• **Task directions**
Only one stretch of the data below is needed. Output the lines from the one with "when idle. -/" up to and including the one with "inbox : List HostAction", exactly as they stand.

• **Provided data**
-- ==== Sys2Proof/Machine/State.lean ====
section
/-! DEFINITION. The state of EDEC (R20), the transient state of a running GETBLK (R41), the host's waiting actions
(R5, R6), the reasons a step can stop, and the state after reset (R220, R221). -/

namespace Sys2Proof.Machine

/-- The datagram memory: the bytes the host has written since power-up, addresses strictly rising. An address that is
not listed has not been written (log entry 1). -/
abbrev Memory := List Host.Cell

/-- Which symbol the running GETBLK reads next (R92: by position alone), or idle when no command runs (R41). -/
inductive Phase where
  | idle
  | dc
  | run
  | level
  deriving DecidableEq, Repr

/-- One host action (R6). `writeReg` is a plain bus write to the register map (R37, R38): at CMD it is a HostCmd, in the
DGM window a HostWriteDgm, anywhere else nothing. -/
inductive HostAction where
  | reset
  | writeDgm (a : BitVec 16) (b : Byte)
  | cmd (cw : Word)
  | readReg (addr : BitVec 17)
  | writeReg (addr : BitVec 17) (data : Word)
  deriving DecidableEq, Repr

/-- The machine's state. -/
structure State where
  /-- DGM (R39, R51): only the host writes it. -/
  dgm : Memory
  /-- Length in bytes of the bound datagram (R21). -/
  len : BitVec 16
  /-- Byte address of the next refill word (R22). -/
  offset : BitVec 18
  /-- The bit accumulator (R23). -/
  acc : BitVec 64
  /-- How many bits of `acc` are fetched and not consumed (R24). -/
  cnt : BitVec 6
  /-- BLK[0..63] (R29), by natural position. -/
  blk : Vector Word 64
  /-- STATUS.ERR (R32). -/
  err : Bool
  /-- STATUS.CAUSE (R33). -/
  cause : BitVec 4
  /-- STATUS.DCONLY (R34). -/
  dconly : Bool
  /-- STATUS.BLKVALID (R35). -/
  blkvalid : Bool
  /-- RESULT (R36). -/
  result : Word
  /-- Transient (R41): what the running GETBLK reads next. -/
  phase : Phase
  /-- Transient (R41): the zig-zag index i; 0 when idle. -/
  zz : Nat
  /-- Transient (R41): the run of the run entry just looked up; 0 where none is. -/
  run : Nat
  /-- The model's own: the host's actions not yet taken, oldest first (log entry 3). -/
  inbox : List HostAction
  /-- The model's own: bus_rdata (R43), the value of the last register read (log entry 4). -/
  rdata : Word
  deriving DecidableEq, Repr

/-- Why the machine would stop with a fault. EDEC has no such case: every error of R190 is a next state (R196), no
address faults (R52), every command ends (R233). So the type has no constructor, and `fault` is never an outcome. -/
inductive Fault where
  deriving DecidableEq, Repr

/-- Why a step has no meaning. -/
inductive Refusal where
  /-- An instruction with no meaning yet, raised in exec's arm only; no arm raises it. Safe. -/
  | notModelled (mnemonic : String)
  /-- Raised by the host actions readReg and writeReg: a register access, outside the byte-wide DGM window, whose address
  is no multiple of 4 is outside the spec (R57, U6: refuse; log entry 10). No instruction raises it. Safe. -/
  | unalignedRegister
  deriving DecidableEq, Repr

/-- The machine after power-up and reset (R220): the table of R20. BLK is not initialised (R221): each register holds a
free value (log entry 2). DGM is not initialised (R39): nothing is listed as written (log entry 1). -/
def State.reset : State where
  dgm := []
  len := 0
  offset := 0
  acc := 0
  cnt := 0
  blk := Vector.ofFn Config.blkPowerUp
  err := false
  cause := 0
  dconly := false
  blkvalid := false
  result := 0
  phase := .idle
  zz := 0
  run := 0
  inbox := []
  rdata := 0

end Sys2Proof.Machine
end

---

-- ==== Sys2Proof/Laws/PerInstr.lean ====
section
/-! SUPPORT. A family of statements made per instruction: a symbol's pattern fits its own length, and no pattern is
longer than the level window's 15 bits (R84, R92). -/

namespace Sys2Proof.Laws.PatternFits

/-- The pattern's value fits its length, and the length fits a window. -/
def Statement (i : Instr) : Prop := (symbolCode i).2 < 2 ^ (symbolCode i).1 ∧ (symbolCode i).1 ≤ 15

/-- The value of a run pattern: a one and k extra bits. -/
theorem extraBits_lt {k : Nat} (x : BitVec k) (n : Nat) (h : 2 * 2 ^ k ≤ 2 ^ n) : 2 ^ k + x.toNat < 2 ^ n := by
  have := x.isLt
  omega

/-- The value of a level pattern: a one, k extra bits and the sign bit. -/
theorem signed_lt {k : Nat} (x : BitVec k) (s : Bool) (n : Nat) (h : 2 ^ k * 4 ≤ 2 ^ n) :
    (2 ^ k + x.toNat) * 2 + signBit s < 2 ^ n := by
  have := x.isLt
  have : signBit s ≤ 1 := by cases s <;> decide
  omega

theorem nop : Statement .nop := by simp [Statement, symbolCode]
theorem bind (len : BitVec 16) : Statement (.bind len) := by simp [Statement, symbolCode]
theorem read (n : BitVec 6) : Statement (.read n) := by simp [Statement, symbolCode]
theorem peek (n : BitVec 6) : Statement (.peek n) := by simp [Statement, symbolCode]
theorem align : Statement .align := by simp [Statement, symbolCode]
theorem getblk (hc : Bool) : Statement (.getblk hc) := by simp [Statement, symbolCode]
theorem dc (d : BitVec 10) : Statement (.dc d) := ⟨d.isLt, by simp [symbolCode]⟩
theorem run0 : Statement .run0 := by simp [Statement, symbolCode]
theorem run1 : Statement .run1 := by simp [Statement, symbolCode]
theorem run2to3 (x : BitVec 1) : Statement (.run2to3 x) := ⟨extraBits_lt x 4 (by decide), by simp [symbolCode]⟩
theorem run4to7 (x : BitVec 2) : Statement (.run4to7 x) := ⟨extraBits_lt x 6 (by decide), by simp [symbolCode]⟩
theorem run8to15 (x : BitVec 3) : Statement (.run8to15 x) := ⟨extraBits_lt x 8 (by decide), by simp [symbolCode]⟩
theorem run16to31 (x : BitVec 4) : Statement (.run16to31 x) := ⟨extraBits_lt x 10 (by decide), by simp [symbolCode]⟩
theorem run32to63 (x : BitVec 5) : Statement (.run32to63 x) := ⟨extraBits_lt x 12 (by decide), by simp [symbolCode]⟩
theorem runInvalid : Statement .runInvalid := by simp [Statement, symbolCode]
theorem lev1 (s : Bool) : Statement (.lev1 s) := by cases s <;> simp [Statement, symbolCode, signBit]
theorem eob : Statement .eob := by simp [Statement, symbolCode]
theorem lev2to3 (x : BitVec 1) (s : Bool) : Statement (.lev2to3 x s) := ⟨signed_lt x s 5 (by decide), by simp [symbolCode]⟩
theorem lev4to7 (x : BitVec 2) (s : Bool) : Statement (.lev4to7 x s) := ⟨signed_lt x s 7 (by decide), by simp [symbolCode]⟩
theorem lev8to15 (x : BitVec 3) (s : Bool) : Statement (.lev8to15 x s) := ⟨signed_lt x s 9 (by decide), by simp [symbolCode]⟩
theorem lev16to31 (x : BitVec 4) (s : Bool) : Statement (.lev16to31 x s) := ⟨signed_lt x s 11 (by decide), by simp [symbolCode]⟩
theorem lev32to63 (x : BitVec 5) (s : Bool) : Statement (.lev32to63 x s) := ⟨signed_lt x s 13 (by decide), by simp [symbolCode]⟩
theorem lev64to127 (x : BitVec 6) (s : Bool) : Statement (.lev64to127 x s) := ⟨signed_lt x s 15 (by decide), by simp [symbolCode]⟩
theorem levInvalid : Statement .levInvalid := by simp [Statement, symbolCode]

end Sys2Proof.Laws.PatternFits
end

==

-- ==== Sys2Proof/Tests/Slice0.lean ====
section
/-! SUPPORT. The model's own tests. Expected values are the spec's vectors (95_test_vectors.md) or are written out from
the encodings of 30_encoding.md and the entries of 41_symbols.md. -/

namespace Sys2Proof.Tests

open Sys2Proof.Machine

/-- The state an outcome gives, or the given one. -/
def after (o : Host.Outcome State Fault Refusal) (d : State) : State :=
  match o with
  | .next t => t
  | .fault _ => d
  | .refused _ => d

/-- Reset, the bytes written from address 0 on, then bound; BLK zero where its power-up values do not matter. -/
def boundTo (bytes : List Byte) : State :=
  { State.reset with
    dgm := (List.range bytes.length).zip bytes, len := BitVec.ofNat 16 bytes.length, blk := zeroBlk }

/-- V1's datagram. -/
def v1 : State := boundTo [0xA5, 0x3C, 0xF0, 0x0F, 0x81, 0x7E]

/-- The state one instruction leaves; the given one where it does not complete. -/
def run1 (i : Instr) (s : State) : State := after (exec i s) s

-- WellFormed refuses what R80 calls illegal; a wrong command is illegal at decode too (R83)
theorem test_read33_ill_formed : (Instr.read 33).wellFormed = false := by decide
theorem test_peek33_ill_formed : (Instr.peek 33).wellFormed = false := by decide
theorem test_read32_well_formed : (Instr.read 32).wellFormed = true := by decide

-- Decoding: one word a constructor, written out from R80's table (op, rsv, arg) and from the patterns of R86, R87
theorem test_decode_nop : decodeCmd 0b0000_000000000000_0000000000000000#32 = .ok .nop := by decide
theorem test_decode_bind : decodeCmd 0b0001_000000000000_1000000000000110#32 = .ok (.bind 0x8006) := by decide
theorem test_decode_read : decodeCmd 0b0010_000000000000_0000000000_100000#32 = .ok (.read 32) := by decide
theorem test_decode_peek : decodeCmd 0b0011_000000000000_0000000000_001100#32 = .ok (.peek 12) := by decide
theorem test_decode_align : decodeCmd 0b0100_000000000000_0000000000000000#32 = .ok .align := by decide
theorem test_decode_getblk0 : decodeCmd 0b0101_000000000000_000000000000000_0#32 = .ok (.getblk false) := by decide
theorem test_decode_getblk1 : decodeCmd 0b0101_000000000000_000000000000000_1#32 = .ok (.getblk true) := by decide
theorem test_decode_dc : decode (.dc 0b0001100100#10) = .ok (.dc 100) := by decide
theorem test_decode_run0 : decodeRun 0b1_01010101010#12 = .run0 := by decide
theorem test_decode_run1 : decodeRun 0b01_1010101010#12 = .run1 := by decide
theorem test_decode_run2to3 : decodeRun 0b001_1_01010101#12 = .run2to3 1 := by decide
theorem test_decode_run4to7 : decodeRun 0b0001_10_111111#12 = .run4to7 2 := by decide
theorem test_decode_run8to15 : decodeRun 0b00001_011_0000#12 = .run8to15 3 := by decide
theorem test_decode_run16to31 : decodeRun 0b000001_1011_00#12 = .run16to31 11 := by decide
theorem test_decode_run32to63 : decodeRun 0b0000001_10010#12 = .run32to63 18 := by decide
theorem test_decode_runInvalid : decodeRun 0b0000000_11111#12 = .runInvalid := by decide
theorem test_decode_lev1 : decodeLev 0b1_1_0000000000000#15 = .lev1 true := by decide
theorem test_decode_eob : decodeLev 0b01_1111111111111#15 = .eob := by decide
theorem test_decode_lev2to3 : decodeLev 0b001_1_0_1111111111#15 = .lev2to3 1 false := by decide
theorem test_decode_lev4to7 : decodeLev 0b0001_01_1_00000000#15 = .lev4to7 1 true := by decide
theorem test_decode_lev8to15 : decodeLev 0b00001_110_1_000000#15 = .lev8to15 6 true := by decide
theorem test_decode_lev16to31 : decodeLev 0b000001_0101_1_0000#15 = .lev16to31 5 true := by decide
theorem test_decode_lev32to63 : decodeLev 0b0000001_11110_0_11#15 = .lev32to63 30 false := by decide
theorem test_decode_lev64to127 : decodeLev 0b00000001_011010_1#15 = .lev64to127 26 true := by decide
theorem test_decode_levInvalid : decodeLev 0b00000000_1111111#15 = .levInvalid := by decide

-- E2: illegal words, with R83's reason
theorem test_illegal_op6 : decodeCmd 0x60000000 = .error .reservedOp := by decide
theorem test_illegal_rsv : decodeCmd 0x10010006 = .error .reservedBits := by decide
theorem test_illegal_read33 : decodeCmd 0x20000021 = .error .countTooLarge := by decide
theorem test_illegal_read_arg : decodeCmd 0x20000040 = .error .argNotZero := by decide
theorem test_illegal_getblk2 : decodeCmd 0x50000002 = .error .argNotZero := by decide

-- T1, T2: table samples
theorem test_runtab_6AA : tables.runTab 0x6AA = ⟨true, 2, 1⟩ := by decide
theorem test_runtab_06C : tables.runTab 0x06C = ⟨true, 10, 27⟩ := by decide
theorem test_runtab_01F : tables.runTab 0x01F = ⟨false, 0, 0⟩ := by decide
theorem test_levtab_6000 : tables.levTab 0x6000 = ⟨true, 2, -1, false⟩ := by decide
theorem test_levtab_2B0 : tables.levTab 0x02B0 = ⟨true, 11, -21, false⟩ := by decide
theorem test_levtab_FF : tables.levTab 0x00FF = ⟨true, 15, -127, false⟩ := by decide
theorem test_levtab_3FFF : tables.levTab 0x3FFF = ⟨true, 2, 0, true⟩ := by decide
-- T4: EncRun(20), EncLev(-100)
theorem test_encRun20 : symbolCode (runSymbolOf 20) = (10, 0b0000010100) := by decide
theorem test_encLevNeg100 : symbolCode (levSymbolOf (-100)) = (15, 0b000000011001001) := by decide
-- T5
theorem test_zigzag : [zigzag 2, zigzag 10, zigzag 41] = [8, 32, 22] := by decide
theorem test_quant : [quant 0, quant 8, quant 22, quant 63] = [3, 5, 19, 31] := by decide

• **Exercise answer**
  /-- Transient (R41): the zig-zag index i; 0 when idle. -/
  zz : Nat
  /-- Transient (R41): the run of the run entry just looked up; 0 where none is. -/
  run : Nat
  /-- The model's own: the host's actions not yet taken, oldest first (log entry 3). -/
  inbox : List HostAction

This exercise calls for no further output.